Pour autant que ce sujet ait été étudié, il existe peu – voire très peu – de photos sur le sujet. De simples recherches sur internet permettent de déterminer au minimum que c’est un thème très peu parcouru. Hormis Ainielle, les livres de souvenirs témoignent bien que sont rares les gens qui se promènent par là. Il est vrai que plus d’un accès se trouve rédhibitoire.

Ces pages présentent donc le Sobrepuerto comme un récit de passage. Je n’oserais dire de voyage – préférant passage, car le plus généralement, on voyage dans le but de visiter, voir des lieux insolites, apprendre. Ici, la finalité était relativement autre (bien que la curiosité ne soit certainement pas exempte) ; il s’agissait surtout et avant tout d’un pèlerinage. Nul de ces anciens habitants n’a besoin d’un hommage, voire même d’un piédestal. Leurs vies étaient simples, agricoles, en communion avec la nature, dure aussi certainement. Pour certains, ils ont vécu un arrachement à quitter les lieux. Jamais jamais jamais ils ne pouvaient se résoudre à partir. Mais, lorsqu’on se retrouve les derniers comme les parents d’Enrique Satué, la solitude commence à faire un peu peur. C’est vrai qu’on est loin de tout.

Nombreux furent ceux qui ont parcouru les sentiers en pèlerinage après La lluvia amarilla. Notre chemin se situe à la frontière d’un peu tout ça, à se dire ici il y eut tant de vie ; des décennies passées à paver les chemins, construire les murets et les maisons, s’occuper des terres. Aujourd’hui il n’en reste pas loin de plus rien. Quel gâchis (peut-être ?), la nature reprend ses droits, les vautours planent au-dessus des terrasses éventrées par les ajoncs, les buis sentent fort dans les pentes abruptes. Que pouvons-nous critiquer, estimer, deviner ? Quel est notre droit de regard ? Sommes-nous assez humbles ou notre vision comporte encore quelque part un soupçon de jugement ?

Nous espérons que la beauté de ces lieux vous fera vibrer. C’est bien là tout.
Ce documentaire est dédié à Pascual Sanromán Sampietro, de Casa Royo. Après tout, on lui doit bien ça !

Berbusa Huesca
Berbusa
Ainielle Huesca
Ainielle
Otal Huesca
Otal
Otal Huesca
Otal
Escartin Huesca
Escartín
Escartin Huesca
Escartín
Ayerbe de Broto
Ayerbe de Broto

Cela fait 16 ans que le voyage devait être effectué. De telles valeurs font peur ! Et pourtant, c’est bien cela, une longue attente à laquelle en fin de compte, on ne pense plus trop.

Au tout départ, c’est d’abord compliqué de se localiser dans cette immensité, les cartes ne sont autres que de très grands espaces verts : de la forêt, parcourue par quelques sentiers au tracé flou - quelquefois ça va nulle part.

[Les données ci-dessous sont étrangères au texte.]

/-- Settles O13, by the three checks of an access in their order. -/
theorem undefinedAccessesAreRefused : Obligations.UndefinedAccessesAreRefused := by
  unfold Obligations.UndefinedAccessesAreRefused
  intro s rest bits addr w hpending
  refine ⟨fun hbits => step_refused hpending ?_, fun hbits hwindow => step_refused hpending ?_,
    fun hbits hlow hhigh halign => step_refused hpending ?_⟩
  · rw [windowOffset, if_pos hbits]
  · rw [windowOffset, if_neg (not_not_intro hbits), if_pos hwindow]
  · rw [windowOffset, if_neg (not_not_intro hbits), if_neg (by omega), if_pos halign]

/-- Settles O14: the end of a loop is one read. -/
theorem loopRepeatsUntilValue : Obligations.LoopRepeatsUntilValue := by
  unfold Obligations.LoopRepeatsUntilValue
  intro s rest body off v hoff halign hpending
  exact step_untilRead hoff halign hpending

/-! ### Reset (R270) -/

/-- After a reset every register but the constant ones and STATUS reads 0. -/
theorem reg_resetWith (c : Config) (e : Env) {r : RegName} (hid : r ≠ .id) (hstatus : r ≠ .status) (hcaps : r ≠ .caps)
    (hperm : r ≠ .perm) : (State.resetWith c e).reg r = 0 := by
  cases r with
  | id => exact absurd rfl hid
  | status => exact absurd rfl hstatus
  | caps => exact absurd rfl hcaps
  | perm => exact absurd rfl hperm
  | ramp i => simp [State.reg, State.resetWith]
  | _ => rfl

theorem busRead_resetWith (c : Config) (e : Env) {k : Nat} (hid : k ≠ 0) (hstatus : k ≠ 1) (hcaps : k ≠ 30)
    (hperm : k ≠ 31) : busRead (4 * k) (State.resetWith c e) = 0 := by
  unfold busRead
  cases h : regAt (4 * k) with
  | none => rfl
  | some r =>
    have hoff := regOffset_of_regAt h
    refine reg_resetWith c e ?_ ?_ ?_ ?_ <;> rintro rfl <;> rw [regOffset] at hoff <;> omega

theorem busRead_status_resetWith (c : Config) (e : Env) : busRead 0x04 (State.resetWith c e) = 0x00000010#32 :=
  (by decide : statusWord Status.reset = 0x00000010#32)

/-- Settles O15, from the reset values in every configuration. -/
theorem resetRegisterValues : Obligations.ResetRegisterValues := by
  unfold Obligations.ResetRegisterValues
  exact ⟨rfl, busRead_status_resetWith _ _, capsWord_reference, permWord_reference,
    fun k _ h0 h1 h30 h31 => busRead_resetWith _ _ h0 h1 h30 h31⟩

/-- Settles O16, from the reset values in every configuration. -/
theorem hardwareResetEffect : Obligations.HardwareResetEffect := by
  unfold Obligations.HardwareResetEffect
  intro s rest hpending
  exact ⟨hardwareReset (setPending rest s), step_pending s _ rest hpending, rfl, rfl, busRead_status_resetWith _ _,
    fun k _ h0 h1 h30 h31 => busRead_resetWith _ _ h0 h1 h30 h31, rfl⟩

end Sys2Proof.Machine
end

section
/-! What a command can do, said once: it records the fault of its first failing check and does nothing else (R242 to
R244), or it has its effect; and what each effect leaves unchanged. Then the theorems that settle O53 to O57, about all
commands at once. -/

namespace Sys2Proof.Machine

/-! ### Checks and effects -/

/-- The fault of a command's operands, if any: R91 for a scale exponent that no word has, then R93, R120 and R211. -/
def operandFault (i : Instr) (s : State) : Option FaultCode :=
  match i with
  | .init => if s.sizeOk then none else some .alloc
  | .pathMove => if s.coords2Ok then none else some .range
  | .pathLine => if s.coords2Ok then none else some .range
  | .edgeDraw => if s.coords4Ok then none else some .range
  | .fdivmod => if 0 < s.sArg1 then none else some .domain
  | .edgeInit k => if edgeScaleOk k then if s.coords4Ok then none else some .range else some .illegal
  | _ => none

/-- The fault of a command's first failing check: its legality comes before its operands (R244). -/
def checkFault (i : Instr) (s : State) : Option FaultCode :=
  if legalIn i s.status.state s.status.pathOpen then operandFault i s else some .seq

/-- The state a command leaves once its checks have passed. -/
def effect (i : Instr) (s : State) : State :=
  match i with
  | .nop => s
  | .init => initEffects (zeroFb ((s.setSurfW s.args.arg0).setSurfH s.args.arg1))
  | .deinit => deinitEffects s
  | .setMode aa => s.setAa aa
  | .setFill =>
    (s.setRampDirty (s.status.rampDirty || decide (s.args.arg0 ≠ s.fillColor))).setFillColor s.args.arg0
  | .setStroke =>
    (s.setRampDirty (s.status.rampDirty || decide (s.args.arg0 ≠ s.strokeColor))).setStrokeColor s.args.arg0
  | .rampUpdate => rampUpdate s
  | .clrErr => clearFault s
  | .beginFill => (((seedBBox s).setPathOpen false).setPath { s.path with n := 0 }).setContext .filling
  | .pathMove =>
    ((growBBox s.sArg0 s.sArg1 s).setPath
      { n := 1, fx := w32 s.sArg0, fy := w32 s.sArg1, px := w32 s.sArg0, py := w32 s.sArg1 }).setPathOpen true
  | .pathLine =>
    (drawEdge (s32 s.path.px) (s32 s.path.py) s.sArg0 s.sArg1 (growBBox s.sArg0 s.sArg1 s)).setPath
      { s.path with px := w32 s.sArg0, py := w32 s.sArg1, n := nextPathN s.path.n }
  | .pathClose =>
    if u32 s.path.n < 2 then raiseFault .degenerate (encode .pathClose) (s.setPathOpen false)
    else (drawEdge (s32 s.path.px) (s32 s.path.py) (s32 s.path.fx) (s32 s.path.fy) s).setPathOpen false
  | .edgeDraw =>
    drawEdge s.sArg0 s.sArg1 s.sArg2 s.sArg3 (growBBox s.sArg2 s.sArg3 (growBBox s.sArg0 s.sArg1 s))
  | .endFill => (endFillBody s.surfaceAnswer (rampIfDirty s)).setContext .idle
  | .fdivmod =>
    (s.setRes0 (w32 (floorDivMod s.sArg0 s.sArg1).1)).setRes1 (w32 (floorDivMod s.sArg0 s.sArg1).2)
  | .ceil k => s.setRes0 (w32 (ceilDiv s.sArg0 k.toNat))
  | .popcnt => s.setRes0 (w32 (popcount s.args.arg0))
  | .edgeInit k =>
    (s.setEdge (edgeInit s.sArg0 s.sArg1 s.sArg2 s.sArg3 k.toNat).1).setRes0
      (w32 (edgeInit s.sArg0 s.sArg1 s.sArg2 s.sArg3 k.toNat).2)
  | .edgeStep => (s.setEdge (edgeStep s.edge).1).setRes0 (w32 (edgeStep s.edge).2)

/-- What a command leaves: the record of the fault of its checks, or its effect. -/
def answer (i : Instr) (s : State) : Option FaultCode → State
  | some c => raiseFault c (encode i) s
  | none => effect i s

/-- A check in front of the rest of a command. -/
theorem checked_eq {p q : Prop} [Decidable p] [Decidable q] {i : Instr} {c : FaultCode} {s : State}
    {o : Host.Outcome State Fault Refusal} {f : Option FaultCode} (hfails : p ↔ ¬ q) (ho : o = .next (answer i s f)) :
    (if p then .next (raiseIn i c s) else o) = .next (answer i s (if q then f else some c)) := by
  by_cases hq : q
  · rw [if_neg (hfails.not.2 (not_not_intro hq)), if_pos hq, ho]
  · rw [if_pos (hfails.2 hq), if_neg hq]
    rfl

/-- Every command answers a next state: the record of the fault of its first failing check, or its effect. -/
theorem exec_eq (i : Instr) (s : State) : exec i s = .next (answer i s (checkFault i s)) := by
  cases i with
  | nop | setFill | setStroke | rampUpdate | clrErr | ceil | popcnt | edgeStep => rfl
  | deinit => exact checked_eq (by simp [legalIn]) rfl
  | setMode aa => exact checked_eq (by simp [legalIn]) rfl
  | beginFill => exact checked_eq (by simp [legalIn]) rfl
  | endFill => exact checked_eq (by simp [legalIn, State.fillingClosed]) rfl
  | fdivmod => exact checked_eq not_lt.symm rfl
  | init => exact checked_eq (by simp [legalIn]) (checked_eq (by simp) rfl)
  | pathMove => exact checked_eq (by simp [legalIn, State.fillingClosed]) (checked_eq (by simp) rfl)
  | pathLine => exact checked_eq (by simp [legalIn, State.fillingOpen]) (checked_eq (by simp) rfl)
  | edgeDraw => exact checked_eq (by simp [legalIn]) (checked_eq (by simp) rfl)
  | edgeInit k => exact checked_eq (by simp) (checked_eq (by simp) rfl)
  | pathClose =>
    refine checked_eq (by simp [legalIn, State.fillingOpen]) ?_
    simp only [operandFault, answer, effect]
    split <;> rfl

theorem exec_of_fault {i : Instr} {s : State} {c : FaultCode} (h : checkFault i s = some c) :
    exec i s = .next (afterFault c (encode i) s) := by
  rw [exec_eq, h]; rfl

theorem exec_of_checked {i : Instr} {s : State} (h : checkFault i s = none) : exec i s = .next (effect i s) := by
  rw [exec_eq, h]; rfl

/-- What a command answers is the record of the fault its checks found, or its effect. -/
theorem exec_next_cases {i : Instr} {s t : State} (h : exec i s = .next t) :
    (∃ c, checkFault i s = some c ∧ t = raiseFault c (encode i) s) ∨ (checkFault i s = none ∧ t = effect i s) := by
  rw [exec_eq] at h
  obtain rfl := Host.Outcome.next.inj h
  cases hc : checkFault i s with
  | some c => exact .inl ⟨c, rfl, rfl⟩
  | none => exact .inr ⟨rfl, rfl⟩

/-! ### Which faults the checks find (R243, R244) -/

theorem checkFault_of_legal {i : Instr} {s : State} (h : legalIn i s.status.state s.status.pathOpen = true) :
    checkFault i s = operandFault i s := if_pos h

theorem checkFault_of_not_legal {i : Instr} {s : State} (h : legalIn i s.status.state s.status.pathOpen = false) :
    checkFault i s = some .seq := if_neg (by simp [h])

theorem legalIn_of_checked {i : Instr} {s : State} (h : checkFault i s = none) :
    legalIn i s.status.state s.status.pathOpen = true := by
  by_contra hnot
  simp [checkFault_of_not_legal (Bool.eq_false_iff.2 hnot)] at h

/-- No operand check raises the code 0 of no fault, nor SEQ. -/
theorem operandFault_code {i : Instr} {s : State} {c : FaultCode} (h : operandFault i s = some c) :
    c ≠ .none ∧ c ≠ .seq := by
  cases i <;> simp only [operandFault, reduceCtorEq] at h <;> split_ifs at h <;> cases h <;> decide

theorem checkFault_ne_none {i : Instr} {s : State} {c : FaultCode} (h : checkFault i s = some c) : c ≠ .none := by
  unfold checkFault at h
  split at h
  · exact (operandFault_code h).1
  · cases h; decide

theorem raiseFault_of_err {s : State} (h : s.status.err = true) (c : FaultCode) (w : Word) : raiseFault c w s = s :=
  if_pos h

theorem raiseFault_of_no_err {s : State} (h : s.status.err = false) (c : FaultCode) (w : Word) :
    raiseFault c w s = (s.setStatus { s.status with err := true, errCode := c }).setErrCmd w :=
  if_neg (by simp [h])

/-! ### What the longer effects leave unchanged -/

section
variable (x0 y0 x1 y1 : Int) (s : State)

@[simp] theorem drawEdge_status : (drawEdge x0 y0 x1 y1 s).status =
    { s.status with clip := s.status.clip || (edgeSamples s.status.aa x0 y0 x1 y1).any (toggleClipped s) } := by
  rw [drawEdge, toggles_eq]; rfl
@[simp] theorem drawEdge_args : (drawEdge x0 y0 x1 y1 s).args = s.args := by rw [drawEdge, toggles_eq]; rfl
@[simp] theorem drawEdge_res0 : (drawEdge x0 y0 x1 y1 s).res0 = s.res0 := by rw [drawEdge, toggles_eq]; rfl
@[simp] theorem drawEdge_res1 : (drawEdge x0 y0 x1 y1 s).res1 = s.res1 := by rw [drawEdge, toggles_eq]; rfl
@[simp] theorem drawEdge_errCmd : (drawEdge x0 y0 x1 y1 s).errCmd = s.errCmd := by rw [drawEdge, toggles_eq]; rfl
@[simp] theorem drawEdge_fillColor : (drawEdge x0 y0 x1 y1 s).fillColor = s.fillColor := by
  rw [drawEdge, toggles_eq]; rfl
@[simp] theorem drawEdge_strokeColor : (drawEdge x0 y0 x1 y1 s).strokeColor = s.strokeColor := by
  rw [drawEdge, toggles_eq]; rfl
@[simp] theorem drawEdge_surfW : (drawEdge x0 y0 x1 y1 s).surfW = s.surfW := by rw [drawEdge, toggles_eq]; rfl
@[simp] theorem drawEdge_surfH : (drawEdge x0 y0 x1 y1 s).surfH = s.surfH := by rw [drawEdge, toggles_eq]; rfl
@[simp] theorem drawEdge_bbox : (drawEdge x0 y0 x1 y1 s).bbox = s.bbox := by rw [drawEdge, toggles_eq]; rfl
@[simp] theorem drawEdge_path : (drawEdge x0 y0 x1 y1 s).path = s.path := by rw [drawEdge, toggles_eq]; rfl
@[simp] theorem drawEdge_ramp : (drawEdge x0 y0 x1 y1 s).ramp = s.ramp := by rw [drawEdge, toggles_eq]; rfl

end

/-- Recording a fault and writing PATH_OPEN touch different fields. -/
theorem raiseFault_setPathOpen (c : FaultCode) (w : Word) (s : State) (v : Bool) :
    raiseFault c w (s.setPathOpen v) = (raiseFault c w s).setPathOpen v := by
  cases h : s.status.err
  · rw [raiseFault_of_no_err h, raiseFault_of_no_err (by simpa using h)]; rfl
  · rw [raiseFault_of_err h, raiseFault_of_err (by simpa using h)]

/-- Recording a fault and asking the surface touch different fields. -/
theorem raiseFault_surfaceAcquire (c : FaultCode) (w : Word) (s : State) :
    raiseFault c w (surfaceAcquire s) = surfaceAcquire (raiseFault c w s) := by
  cases h : s.status.err
  · rw [raiseFault_of_no_err h, raiseFault_of_no_err (by simpa using h)]; rfl
  · rw [raiseFault_of_err h, raiseFault_of_err (by simpa using h)]

theorem endFillBody_granted (s : State) : endFillBody true s = emit [.release] (scan true (surfaceAcquire s)) := rfl

/-- With the surface refused, END_FILL records SURFACE, asks, and scans without painting (R194). -/
theorem endFillBody_refused (s : State) :
    endFillBody false s = scan false (surfaceAcquire (raiseFault .surface (encode .endFill) s)) :=
  congrArg (scan false) (raiseFault_surfaceAcquire ..)

section
variable (ok : Bool) (s : State)

theorem endFillBody_status : (endFillBody ok s).status =
    if ok then s.status else (raiseFault .surface (encode .endFill) s).status := by
  cases ok <;> simp [endFillBody_granted, endFillBody_refused]
theorem endFillBody_errCmd : (endFillBody ok s).errCmd =
    if ok then s.errCmd else (raiseFault .surface (encode .endFill) s).errCmd := by
  cases ok <;> simp [endFillBody_granted, endFillBody_refused]
@[simp] theorem endFillBody_args : (endFillBody ok s).args = s.args := by
  cases ok <;> simp [endFillBody_granted, endFillBody_refused]
@[simp] theorem endFillBody_res0 : (endFillBody ok s).res0 = s.res0 := by
  cases ok <;> simp [endFillBody_granted, endFillBody_refused]
@[simp] theorem endFillBody_res1 : (endFillBody ok s).res1 = s.res1 := by
  cases ok <;> simp [endFillBody_granted, endFillBody_refused]
@[simp] theorem endFillBody_fillColor : (endFillBody ok s).fillColor = s.fillColor := by
  cases ok <;> simp [endFillBody_granted, endFillBody_refused]
@[simp] theorem endFillBody_strokeColor : (endFillBody ok s).strokeColor = s.strokeColor := by
  cases ok <;> simp [endFillBody_granted, endFillBody_refused]
@[simp] theorem endFillBody_surfW : (endFillBody ok s).surfW = s.surfW := by
  cases ok <;> simp [endFillBody_granted, endFillBody_refused]
@[simp] theorem endFillBody_surfH : (endFillBody ok s).surfH = s.surfH := by
  cases ok <;> simp [endFillBody_granted, endFillBody_refused]
@[simp] theorem endFillBody_bbox : (endFillBody ok s).bbox = s.bbox := by
  cases ok <;> simp [endFillBody_granted, endFillBody_refused]
@[simp] theorem endFillBody_edge : (endFillBody ok s).edge = s.edge := by
  cases ok <;> simp [endFillBody_granted, endFillBody_refused]
@[simp] theorem endFillBody_path : (endFillBody ok s).path = s.path := by
  cases ok <;> simp [endFillBody_granted, endFillBody_refused]
@[simp] theorem endFillBody_ramp : (endFillBody ok s).ramp = s.ramp := by
  cases ok <;> simp [endFillBody_granted, endFillBody_refused]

Le tunnel de Cotefablo sert de repère. Assez bêtement, on sait qu’à partir de là, quelques encablures au sud nous font plonger dans le cœur du sauvage Sobrepuerto. Les villages sont repérés un à un : Oliván, Susín, Berbusa, Ainielle, Otal, Bergua, Escartín, Cillas, Cortillas, Basaran, Sasa, Yosa. Ces noms inconnus, aux consonances sympathiques, deviennent peu à peu des toponymies habituelles et en quelque sorte des buts. Sans jamais y avoir mis un pied, on commence à se dire qu’on maitrise la situation. On voit, se projette, imagine, échafaude.

Et puis le jour arriva. Le trajet est long, c’est chose sûre. Ce n’est pas la porte à côté depuis la Belgique.

Tout est repéré depuis des lustres et lorsque l’on passe devant l’église d’Oliván, on se flatte assez stupidement de la reconnaître comme si elle était une vieille amie. Sans nul doute, la piste qui démarre vers Susín est aussi un paysage connu. A ce titre, c’est à ce point poussé loin qu’on s’étonne de ne plus voir la barrière au dessus du barranco de Oliván ; elle a disparu on ne sait où ni pourquoi. A peine passé le rio Gallego, Josette le GPS se perd complètement dans le vert. Dès à présent, on se dit que c’est bon signe. Au revoir la civilisation agitée, stressée et bruyante ! C’est d’ailleurs devenu une expression : on est dans le vert signifie qu’on est loin de tout, perdu et bien. Finalement, serait-ce quelque part dans le Sobrepuerto ?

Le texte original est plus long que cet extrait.